> _Assigned task_
Please return every line below that contains the string "words".

(Data to use begins)

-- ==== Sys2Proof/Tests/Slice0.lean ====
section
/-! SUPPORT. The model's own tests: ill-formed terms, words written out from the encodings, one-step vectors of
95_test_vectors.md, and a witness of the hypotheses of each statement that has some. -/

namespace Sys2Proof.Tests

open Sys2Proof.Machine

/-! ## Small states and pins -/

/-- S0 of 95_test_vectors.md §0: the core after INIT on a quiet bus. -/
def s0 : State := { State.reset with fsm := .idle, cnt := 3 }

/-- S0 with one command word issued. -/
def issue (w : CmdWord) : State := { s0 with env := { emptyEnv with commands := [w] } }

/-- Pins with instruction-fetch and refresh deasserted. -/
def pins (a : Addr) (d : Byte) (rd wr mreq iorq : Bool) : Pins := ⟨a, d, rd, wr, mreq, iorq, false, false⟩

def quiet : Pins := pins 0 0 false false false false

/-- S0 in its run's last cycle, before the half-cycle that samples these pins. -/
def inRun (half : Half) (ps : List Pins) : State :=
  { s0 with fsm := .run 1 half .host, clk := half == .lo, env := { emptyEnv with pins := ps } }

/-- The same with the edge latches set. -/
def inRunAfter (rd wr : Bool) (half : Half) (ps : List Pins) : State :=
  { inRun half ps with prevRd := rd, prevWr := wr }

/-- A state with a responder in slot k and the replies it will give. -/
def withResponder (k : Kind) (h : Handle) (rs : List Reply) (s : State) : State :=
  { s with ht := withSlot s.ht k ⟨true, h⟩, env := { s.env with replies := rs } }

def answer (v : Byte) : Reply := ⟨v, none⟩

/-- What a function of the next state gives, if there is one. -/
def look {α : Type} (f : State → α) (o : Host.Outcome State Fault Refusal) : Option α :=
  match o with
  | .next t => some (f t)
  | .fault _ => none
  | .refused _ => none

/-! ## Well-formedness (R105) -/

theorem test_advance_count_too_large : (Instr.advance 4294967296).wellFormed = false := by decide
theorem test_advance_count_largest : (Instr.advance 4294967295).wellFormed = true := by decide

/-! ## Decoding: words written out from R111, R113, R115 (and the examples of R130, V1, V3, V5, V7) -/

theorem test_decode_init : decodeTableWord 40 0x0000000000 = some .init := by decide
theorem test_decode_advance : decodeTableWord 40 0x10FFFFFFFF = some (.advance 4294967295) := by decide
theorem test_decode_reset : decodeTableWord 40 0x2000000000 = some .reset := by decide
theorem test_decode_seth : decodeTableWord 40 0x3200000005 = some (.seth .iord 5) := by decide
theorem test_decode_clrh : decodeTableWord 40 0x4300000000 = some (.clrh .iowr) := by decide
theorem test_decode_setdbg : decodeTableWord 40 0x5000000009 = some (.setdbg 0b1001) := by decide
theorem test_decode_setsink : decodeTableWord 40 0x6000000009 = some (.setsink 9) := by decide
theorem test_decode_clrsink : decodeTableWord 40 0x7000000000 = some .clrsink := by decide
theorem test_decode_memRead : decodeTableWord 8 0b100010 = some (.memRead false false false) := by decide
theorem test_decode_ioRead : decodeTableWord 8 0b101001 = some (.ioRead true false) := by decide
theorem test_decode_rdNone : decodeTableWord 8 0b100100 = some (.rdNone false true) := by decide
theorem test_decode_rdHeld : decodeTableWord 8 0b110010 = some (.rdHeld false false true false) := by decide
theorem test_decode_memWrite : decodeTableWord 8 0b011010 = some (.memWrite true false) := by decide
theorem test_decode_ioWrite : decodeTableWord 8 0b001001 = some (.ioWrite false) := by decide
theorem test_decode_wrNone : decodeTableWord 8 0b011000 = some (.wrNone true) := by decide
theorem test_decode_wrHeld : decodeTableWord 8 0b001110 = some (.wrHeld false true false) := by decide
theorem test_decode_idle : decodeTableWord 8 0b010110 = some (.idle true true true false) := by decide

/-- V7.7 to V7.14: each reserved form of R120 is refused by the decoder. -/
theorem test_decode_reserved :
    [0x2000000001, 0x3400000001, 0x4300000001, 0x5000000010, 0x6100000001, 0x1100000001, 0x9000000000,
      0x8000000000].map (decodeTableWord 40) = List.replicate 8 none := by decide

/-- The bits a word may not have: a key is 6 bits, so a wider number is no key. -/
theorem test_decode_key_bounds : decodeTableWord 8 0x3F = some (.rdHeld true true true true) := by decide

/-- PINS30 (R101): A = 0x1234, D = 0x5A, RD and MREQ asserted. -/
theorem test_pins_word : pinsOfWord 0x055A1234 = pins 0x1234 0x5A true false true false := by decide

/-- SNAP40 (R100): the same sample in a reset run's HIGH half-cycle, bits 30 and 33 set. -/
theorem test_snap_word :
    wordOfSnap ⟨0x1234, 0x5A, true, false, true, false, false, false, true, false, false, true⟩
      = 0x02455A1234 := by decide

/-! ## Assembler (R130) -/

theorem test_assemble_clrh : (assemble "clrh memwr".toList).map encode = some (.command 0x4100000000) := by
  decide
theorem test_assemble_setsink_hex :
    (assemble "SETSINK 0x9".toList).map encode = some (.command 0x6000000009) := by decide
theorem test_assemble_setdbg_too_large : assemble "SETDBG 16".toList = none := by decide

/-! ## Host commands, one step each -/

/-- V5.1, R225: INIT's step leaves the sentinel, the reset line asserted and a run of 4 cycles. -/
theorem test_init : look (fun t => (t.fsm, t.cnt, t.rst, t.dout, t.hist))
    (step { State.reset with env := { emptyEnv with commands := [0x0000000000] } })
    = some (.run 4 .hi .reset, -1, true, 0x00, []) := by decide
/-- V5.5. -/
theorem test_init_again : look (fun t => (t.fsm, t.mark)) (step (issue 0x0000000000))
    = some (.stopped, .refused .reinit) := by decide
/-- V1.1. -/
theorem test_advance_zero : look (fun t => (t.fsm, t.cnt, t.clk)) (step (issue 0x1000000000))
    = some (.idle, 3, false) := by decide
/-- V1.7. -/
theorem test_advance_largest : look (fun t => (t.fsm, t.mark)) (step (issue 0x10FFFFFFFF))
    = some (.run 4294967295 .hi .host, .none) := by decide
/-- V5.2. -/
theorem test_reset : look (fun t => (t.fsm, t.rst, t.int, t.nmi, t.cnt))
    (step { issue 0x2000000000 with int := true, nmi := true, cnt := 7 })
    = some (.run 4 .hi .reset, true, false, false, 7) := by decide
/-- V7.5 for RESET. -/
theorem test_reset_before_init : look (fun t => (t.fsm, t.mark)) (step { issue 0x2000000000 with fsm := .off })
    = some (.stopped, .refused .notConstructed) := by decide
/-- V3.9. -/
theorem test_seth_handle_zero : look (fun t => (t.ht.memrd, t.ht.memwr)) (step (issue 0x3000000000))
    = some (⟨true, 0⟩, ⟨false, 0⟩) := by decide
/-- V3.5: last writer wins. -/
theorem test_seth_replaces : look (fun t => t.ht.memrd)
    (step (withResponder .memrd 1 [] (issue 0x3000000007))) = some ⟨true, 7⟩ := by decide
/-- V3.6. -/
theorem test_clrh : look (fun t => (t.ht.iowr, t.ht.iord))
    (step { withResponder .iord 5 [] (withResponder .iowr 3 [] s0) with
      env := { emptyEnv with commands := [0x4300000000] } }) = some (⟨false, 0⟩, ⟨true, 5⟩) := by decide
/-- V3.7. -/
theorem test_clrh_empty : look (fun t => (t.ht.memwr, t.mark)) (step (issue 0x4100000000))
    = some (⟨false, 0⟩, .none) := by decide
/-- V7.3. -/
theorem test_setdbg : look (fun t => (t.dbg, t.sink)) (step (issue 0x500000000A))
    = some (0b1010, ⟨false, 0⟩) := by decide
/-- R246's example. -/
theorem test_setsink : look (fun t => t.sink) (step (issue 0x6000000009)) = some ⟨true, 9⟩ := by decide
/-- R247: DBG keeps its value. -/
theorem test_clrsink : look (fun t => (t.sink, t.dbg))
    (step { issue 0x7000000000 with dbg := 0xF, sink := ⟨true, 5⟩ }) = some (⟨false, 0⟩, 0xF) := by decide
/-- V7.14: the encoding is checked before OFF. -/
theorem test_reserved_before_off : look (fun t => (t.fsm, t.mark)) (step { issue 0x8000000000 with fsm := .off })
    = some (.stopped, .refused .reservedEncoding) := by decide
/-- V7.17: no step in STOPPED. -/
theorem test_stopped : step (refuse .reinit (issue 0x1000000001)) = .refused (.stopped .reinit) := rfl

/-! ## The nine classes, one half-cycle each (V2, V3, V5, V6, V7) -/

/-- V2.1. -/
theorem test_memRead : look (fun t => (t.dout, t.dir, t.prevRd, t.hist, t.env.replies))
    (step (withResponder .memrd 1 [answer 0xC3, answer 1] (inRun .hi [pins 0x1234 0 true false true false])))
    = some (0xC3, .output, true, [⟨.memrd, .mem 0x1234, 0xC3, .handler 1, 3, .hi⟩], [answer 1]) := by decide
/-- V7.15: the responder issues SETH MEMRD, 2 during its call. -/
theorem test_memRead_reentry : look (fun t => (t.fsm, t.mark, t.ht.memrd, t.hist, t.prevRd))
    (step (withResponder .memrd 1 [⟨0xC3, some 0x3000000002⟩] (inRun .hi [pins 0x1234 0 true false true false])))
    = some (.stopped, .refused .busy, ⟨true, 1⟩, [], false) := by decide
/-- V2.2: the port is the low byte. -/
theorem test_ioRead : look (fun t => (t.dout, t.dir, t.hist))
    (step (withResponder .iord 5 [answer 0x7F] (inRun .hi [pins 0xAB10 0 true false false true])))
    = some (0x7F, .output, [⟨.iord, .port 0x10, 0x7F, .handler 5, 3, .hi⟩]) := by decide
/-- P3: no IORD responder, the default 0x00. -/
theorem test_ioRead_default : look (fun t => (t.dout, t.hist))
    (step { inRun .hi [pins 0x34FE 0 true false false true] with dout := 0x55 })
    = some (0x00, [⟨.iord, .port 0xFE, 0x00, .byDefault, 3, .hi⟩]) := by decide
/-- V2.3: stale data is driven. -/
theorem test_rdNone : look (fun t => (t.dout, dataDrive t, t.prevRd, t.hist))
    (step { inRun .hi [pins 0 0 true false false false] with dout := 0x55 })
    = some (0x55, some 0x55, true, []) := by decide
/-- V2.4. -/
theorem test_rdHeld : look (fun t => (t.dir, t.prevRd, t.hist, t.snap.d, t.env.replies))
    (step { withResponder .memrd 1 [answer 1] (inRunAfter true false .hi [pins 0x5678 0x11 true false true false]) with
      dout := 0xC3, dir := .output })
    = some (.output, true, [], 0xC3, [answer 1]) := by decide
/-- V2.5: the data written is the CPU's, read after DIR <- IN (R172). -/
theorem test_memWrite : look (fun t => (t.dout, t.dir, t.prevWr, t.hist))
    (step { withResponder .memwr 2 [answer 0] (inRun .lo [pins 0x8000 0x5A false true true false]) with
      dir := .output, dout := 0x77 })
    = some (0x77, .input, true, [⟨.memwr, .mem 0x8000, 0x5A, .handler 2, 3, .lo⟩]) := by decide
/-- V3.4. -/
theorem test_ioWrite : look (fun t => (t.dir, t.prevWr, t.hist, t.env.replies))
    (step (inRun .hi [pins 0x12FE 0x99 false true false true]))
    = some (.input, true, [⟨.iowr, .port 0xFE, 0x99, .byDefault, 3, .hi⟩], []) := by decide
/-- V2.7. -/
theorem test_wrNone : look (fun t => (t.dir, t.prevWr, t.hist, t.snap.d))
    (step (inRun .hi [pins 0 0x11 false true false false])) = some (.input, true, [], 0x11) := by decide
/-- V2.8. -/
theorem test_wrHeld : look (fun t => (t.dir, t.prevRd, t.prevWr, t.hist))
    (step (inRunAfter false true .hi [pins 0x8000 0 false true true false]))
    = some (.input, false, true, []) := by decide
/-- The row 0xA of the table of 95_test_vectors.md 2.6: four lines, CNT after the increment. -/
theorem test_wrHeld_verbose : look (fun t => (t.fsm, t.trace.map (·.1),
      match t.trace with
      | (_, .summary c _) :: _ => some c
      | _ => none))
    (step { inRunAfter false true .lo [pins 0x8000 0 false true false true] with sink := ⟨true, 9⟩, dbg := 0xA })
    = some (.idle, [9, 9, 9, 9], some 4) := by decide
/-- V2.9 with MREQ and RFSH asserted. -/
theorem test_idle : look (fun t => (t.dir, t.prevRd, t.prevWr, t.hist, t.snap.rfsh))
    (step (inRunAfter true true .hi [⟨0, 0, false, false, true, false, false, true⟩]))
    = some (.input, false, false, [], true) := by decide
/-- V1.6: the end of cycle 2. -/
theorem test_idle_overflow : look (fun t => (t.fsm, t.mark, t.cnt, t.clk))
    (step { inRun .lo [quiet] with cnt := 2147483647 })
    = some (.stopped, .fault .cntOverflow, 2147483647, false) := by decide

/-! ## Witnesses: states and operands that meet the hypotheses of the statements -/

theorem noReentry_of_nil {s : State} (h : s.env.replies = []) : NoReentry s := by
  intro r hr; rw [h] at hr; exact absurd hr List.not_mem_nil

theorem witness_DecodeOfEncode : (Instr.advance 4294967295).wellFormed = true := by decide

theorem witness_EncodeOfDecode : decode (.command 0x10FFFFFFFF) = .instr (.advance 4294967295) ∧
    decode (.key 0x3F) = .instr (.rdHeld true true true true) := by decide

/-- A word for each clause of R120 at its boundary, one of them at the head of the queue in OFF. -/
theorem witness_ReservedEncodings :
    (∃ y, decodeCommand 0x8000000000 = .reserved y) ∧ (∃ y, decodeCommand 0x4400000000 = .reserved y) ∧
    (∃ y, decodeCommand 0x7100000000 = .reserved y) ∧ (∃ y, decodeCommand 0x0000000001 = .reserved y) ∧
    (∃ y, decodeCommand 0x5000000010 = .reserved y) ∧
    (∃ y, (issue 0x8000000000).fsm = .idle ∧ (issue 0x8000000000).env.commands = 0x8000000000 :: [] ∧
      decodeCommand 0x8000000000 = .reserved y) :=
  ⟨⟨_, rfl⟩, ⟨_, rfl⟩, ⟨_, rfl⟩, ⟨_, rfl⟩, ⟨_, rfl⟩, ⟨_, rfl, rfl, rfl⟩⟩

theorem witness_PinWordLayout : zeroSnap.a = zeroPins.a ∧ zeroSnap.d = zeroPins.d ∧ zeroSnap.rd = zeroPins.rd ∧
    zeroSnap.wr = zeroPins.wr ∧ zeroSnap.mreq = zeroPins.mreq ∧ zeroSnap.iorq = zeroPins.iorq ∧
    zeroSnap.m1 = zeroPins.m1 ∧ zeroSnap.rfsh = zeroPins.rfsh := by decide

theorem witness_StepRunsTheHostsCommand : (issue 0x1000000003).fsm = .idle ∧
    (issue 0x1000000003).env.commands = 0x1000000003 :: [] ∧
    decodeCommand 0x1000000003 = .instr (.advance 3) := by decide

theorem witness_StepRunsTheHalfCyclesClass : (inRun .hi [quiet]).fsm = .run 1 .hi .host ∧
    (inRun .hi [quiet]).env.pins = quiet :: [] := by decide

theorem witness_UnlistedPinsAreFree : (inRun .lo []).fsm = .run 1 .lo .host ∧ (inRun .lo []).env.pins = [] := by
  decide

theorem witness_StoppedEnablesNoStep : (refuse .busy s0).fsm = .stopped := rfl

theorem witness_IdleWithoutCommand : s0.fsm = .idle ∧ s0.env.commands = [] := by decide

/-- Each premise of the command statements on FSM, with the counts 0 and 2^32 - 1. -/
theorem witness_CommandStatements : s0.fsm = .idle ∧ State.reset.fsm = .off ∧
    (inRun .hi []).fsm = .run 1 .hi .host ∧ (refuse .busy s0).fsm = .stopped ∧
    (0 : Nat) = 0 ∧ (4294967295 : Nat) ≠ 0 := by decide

(Data to use ends)

> _Result of this task_
/-! SUPPORT. The model's own tests: ill-formed terms, words written out from the encodings, one-step vectors of
/-! ## Decoding: words written out from R111, R113, R115 (and the examples of R130, V1, V3, V5, V7) -/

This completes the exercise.